**Problem requirements:**
Give back the line below containing "def sineRom : List" and every later line, exactly.

**Data to use:**
Content starts
-- ==== Sys2Proof/Machine/SineRom.lean ====
section
/-! DEFINITION. The sine ROM, the constants of 43_shapers.md R192 in the rows of its table. -/

namespace Sys2Proof.Machine

/-- Entries 0 to 63 (43_shapers.md R192). -/
def sineRomPart0 : List Nat :=
  [0, 402, 804, 1206, 1608, 2010, 2412, 2814,
    3216, 3617, 4019, 4420, 4821, 5222, 5623, 6023,
    6424, 6824, 7224, 7623, 8022, 8421, 8820, 9218,
    9616, 10014, 10411, 10808, 11204, 11600, 11996, 12391,
    12785, 13180, 13573, 13966, 14359, 14751, 15143, 15534,
    15924, 16314, 16703, 17091, 17479, 17867, 18253, 18639,
    19024, 19409, 19792, 20175, 20557, 20939, 21320, 21699,
    22078, 22457, 22834, 23210, 23586, 23961, 24335, 24708]

/-- Entries 64 to 127 (43_shapers.md R192). -/
def sineRomPart1 : List Nat :=
  [25080, 25451, 25821, 26190, 26558, 26925, 27291, 27656,
    28020, 28383, 28745, 29106, 29466, 29824, 30182, 30538,
    30893, 31248, 31600, 31952, 32303, 32652, 33000, 33347,
    33692, 34037, 34380, 34721, 35062, 35401, 35738, 36075,
    36410, 36744, 37076, 37407, 37736, 38064, 38391, 38716,
    39040, 39362, 39683, 40002, 40320, 40636, 40951, 41264,
    41576, 41886, 42194, 42501, 42806, 43110, 43412, 43713,
    44011, 44308, 44604, 44898, 45190, 45480, 45769, 46056]

/-- Entries 128 to 191 (43_shapers.md R192). -/
def sineRomPart2 : List Nat :=
  [46341, 46624, 46906, 47186, 47464, 47741, 48015, 48288,
    48559, 48828, 49095, 49361, 49624, 49886, 50146, 50404,
    50660, 50914, 51166, 51417, 51665, 51911, 52156, 52398,
    52639, 52878, 53114, 53349, 53581, 53812, 54040, 54267,
    54491, 54714, 54934, 55152, 55368, 55582, 55794, 56004,
    56212, 56418, 56621, 56823, 57022, 57219, 57414, 57607,
    57798, 57986, 58172, 58356, 58538, 58718, 58896, 59071,
    59244, 59415, 59583, 59750, 59914, 60075, 60235, 60392]

/-- Entries 192 to 255 (43_shapers.md R192). -/
def sineRomPart3 : List Nat :=
  [60547, 60700, 60851, 60999, 61145, 61288, 61429, 61568,
    61705, 61839, 61971, 62101, 62228, 62353, 62476, 62596,
    62714, 62830, 62943, 63054, 63162, 63268, 63372, 63473,
    63572, 63668, 63763, 63854, 63944, 64031, 64115, 64197,
    64277, 64354, 64429, 64501, 64571, 64639, 64704, 64766,
    64827, 64884, 64940, 64993, 65043, 65091, 65137, 65180,
    65220, 65259, 65294, 65328, 65358, 65387, 65413, 65436,
    65457, 65476, 65492, 65505, 65516, 65525, 65531, 65535]

/-- The 257 entries of the sine ROM, index 0 to 256 (43_shapers.md R192, 20_memory.md R51). -/
def sineRom : List Nat := sineRomPart0 ++ sineRomPart1 ++ sineRomPart2 ++ sineRomPart3 ++ [65536]

/-- `RomRead(i)` for `0 <= i <= 256` (00_scope.md R11); the hardware forms no other index (20_memory.md R53;
notes/assumptions/10.md). -/
def romRead (i : Nat) : Nat := sineRom.getD i 0

end Sys2Proof.Machine
end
Content ends
**Reply to the task:**
def sineRom : List Nat := sineRomPart0 ++ sineRomPart1 ++ sineRomPart2 ++ sineRomPart3 ++ [65536]

/-- `RomRead(i)` for `0 <= i <= 256` (00_scope.md R11); the hardware forms no other index (20_memory.md R53;
notes/assumptions/10.md). -/
def romRead (i : Nat) : Nat := sineRom.getD i 0

end Sys2Proof.Machine
end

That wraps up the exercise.